3 Questions for Dr. Lucas de Toca
A/g First Assistant Secretary, Australian Department of Health
Dr. Lucas de Toca, MPH ’13, leads the Australian Government’s Primary Care Response task force for COVID-19, reporting to the Chief Medical Officer of Australia. He has direct responsibility for the rollout of 150 primary care-based respiratory clinics nationwide, as well as for the rural, remote, and Indigenous health aspects of the government response.
What is Australia’s approach to limiting the spread of coronavirus to remote and Indigenous communities?
In early March, we established a national task force to bring the Aboriginal-led health services and the government together to mount a response [to COVID-19]. We’ve developed a whole range of policies to ensure that remote communities and Aboriginal communities are protected from introduction of the virus. That included listening to community calls for restrictions on travel. By March 26, we essentially had a quarter of the Australian landmass under [Biosecurity Act] restrictions. As of today there have been only 60 cases of COVID-19 in Aboriginal and Torres Strait Islander people, not a single one of them in a remote community. This is an excellent result compared to how many First Nations communities have been affected by this virus worldwide.
Every decision was made in true partnership with the Aboriginal health sector. If you don’t do that, then there’s a potential of these measures being perceived as reminiscent of the darker times of Australian history where governments were imposing limits on movement for Aboriginal/Torres Islander people. This time, the communities themselves were asking for the federal government to use its powers to limit access, and we responded to that request.

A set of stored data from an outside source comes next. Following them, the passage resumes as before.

/-! ### State.setMixer -/

@[simp] theorem State.setMixer_lanes (k : LaneId) (m : Mixer) : (s.setMixer k m).lanes = s.lanes := rfl
@[simp] theorem State.setMixer_voices (k : LaneId) (m : Mixer) : (s.setMixer k m).voices = s.voices := rfl
@[simp] theorem State.setMixer_ageList (k : LaneId) (m : Mixer) : (s.setMixer k m).ageList = s.ageList := rfl
@[simp] theorem State.setMixer_releaseList (k : LaneId) (m : Mixer) :
    (s.setMixer k m).releaseList =
      s.releaseList := rfl
@[simp] theorem State.setMixer_queue (k : LaneId) (m : Mixer) : (s.setMixer k m).queue = s.queue := rfl
@[simp] theorem State.setMixer_keyMap (k : LaneId) (m : Mixer) : (s.setMixer k m).keyMap = s.keyMap := rfl
@[simp] theorem State.setMixer_scenes (k : LaneId) (m : Mixer) : (s.setMixer k m).scenes = s.scenes := rfl
@[simp] theorem State.setMixer_currentScene (k : LaneId) (m : Mixer) :
    (s.setMixer k m).currentScene =
      s.currentScene := rfl
@[simp] theorem State.setMixer_setlist (k : LaneId) (m : Mixer) : (s.setMixer k m).setlist = s.setlist := rfl
@[simp] theorem State.setMixer_cue (k : LaneId) (m : Mixer) : (s.setMixer k m).cue = s.cue := rfl
@[simp] theorem State.setMixer_link (k : LaneId) (m : Mixer) : (s.setMixer k m).link = s.link := rfl
@[simp] theorem State.setMixer_chord (k : LaneId) (m : Mixer) : (s.setMixer k m).chord = s.chord := rfl
@[simp] theorem State.setMixer_channels (k : LaneId) (m : Mixer) : (s.setMixer k m).channels = s.channels := rfl
@[simp] theorem State.setMixer_mixers (k : LaneId) (m : Mixer) : (s.setMixer k m).mixers = s.mixers.set k m := rfl
@[simp] theorem State.setMixer_audio (k : LaneId) (m : Mixer) : (s.setMixer k m).audio = s.audio := rfl
@[simp] theorem State.setMixer_clock (k : LaneId) (m : Mixer) : (s.setMixer k m).clock = s.clock := rfl
@[simp] theorem State.setMixer_notices (k : LaneId) (m : Mixer) : (s.setMixer k m).notices = s.notices := rfl
@[simp] theorem State.setMixer_pedals (k : LaneId) (m : Mixer) : (s.setMixer k m).pedals = s.pedals := rfl
@[simp] theorem State.setMixer_port (k : LaneId) (m : Mixer) : (s.setMixer k m).port = s.port := rfl
@[simp] theorem State.setMixer_hold (k : LaneId) (m : Mixer) : (s.setMixer k m).hold = s.hold := rfl
@[simp] theorem State.setMixer_inReset (k : LaneId) (m : Mixer) : (s.setMixer k m).inReset = s.inReset := rfl
@[simp] theorem State.setMixer_sampleNo (k : LaneId) (m : Mixer) : (s.setMixer k m).sampleNo = s.sampleNo := rfl
@[simp] theorem State.setMixer_choiceNo (k : LaneId) (m : Mixer) : (s.setMixer k m).choiceNo = s.choiceNo := rfl
@[simp] theorem State.setMixer_pending (k : LaneId) (m : Mixer) : (s.setMixer k m).pending = s.pending := rfl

How else is the Australian government protecting people in remote and Indigenous communities?
We’ve worked to strengthen all the other aspects of our health system that relate to COVID-19. We’ve strengthened the capacity for aeromedical retrievals and medical evacuations, so that if there was a case in a community, the system is ready and agile to respond. We’ve also rolled out point-of-care tests across 85 remote communities for diagnosis of COVID-19 in the primary care setting using the same technology that is used in laboratories, but in a more compact desktop platform, which in some cases will cut the time from specimen collection to diagnosis from nearly two weeks in some of the more remote communities to 45 minutes. I’ve also been involved in the broader health approach, including rolling out nearly 150 respiratory clinics to ensure that the health system capacity is preserved while we have a specialized pathway for COVID-19 care.
Tragically, 103 people have lost their lives, but compared to what an uncontrolled outbreak would have been, we think Australia’s response to date has been extremely effective.
What are your next steps (and challenges) in coming months?
In the next few months we maintain the current approach as some of the movement restrictions are relaxed. But we keep ensuring that we have the capacity to rapidly identify, contain, and respond if an outbreak occurs.
It’s always the irony of specialties like public health that when we do our job well, no one notices, or people start to say that we exaggerated and we over-reacted. We are starting to see some public commentary along the lines of: “Well, we clearly went too far. We didn’t need to do this. The virus wasn’t that bad.”
We are on a winning path, but we haven’t won yet. We’re still in the midst of it. This is not going to be a sprint, it’s going to be a marathon. So we’d better stay prepared to keep talking about COVID-19 for quite some time.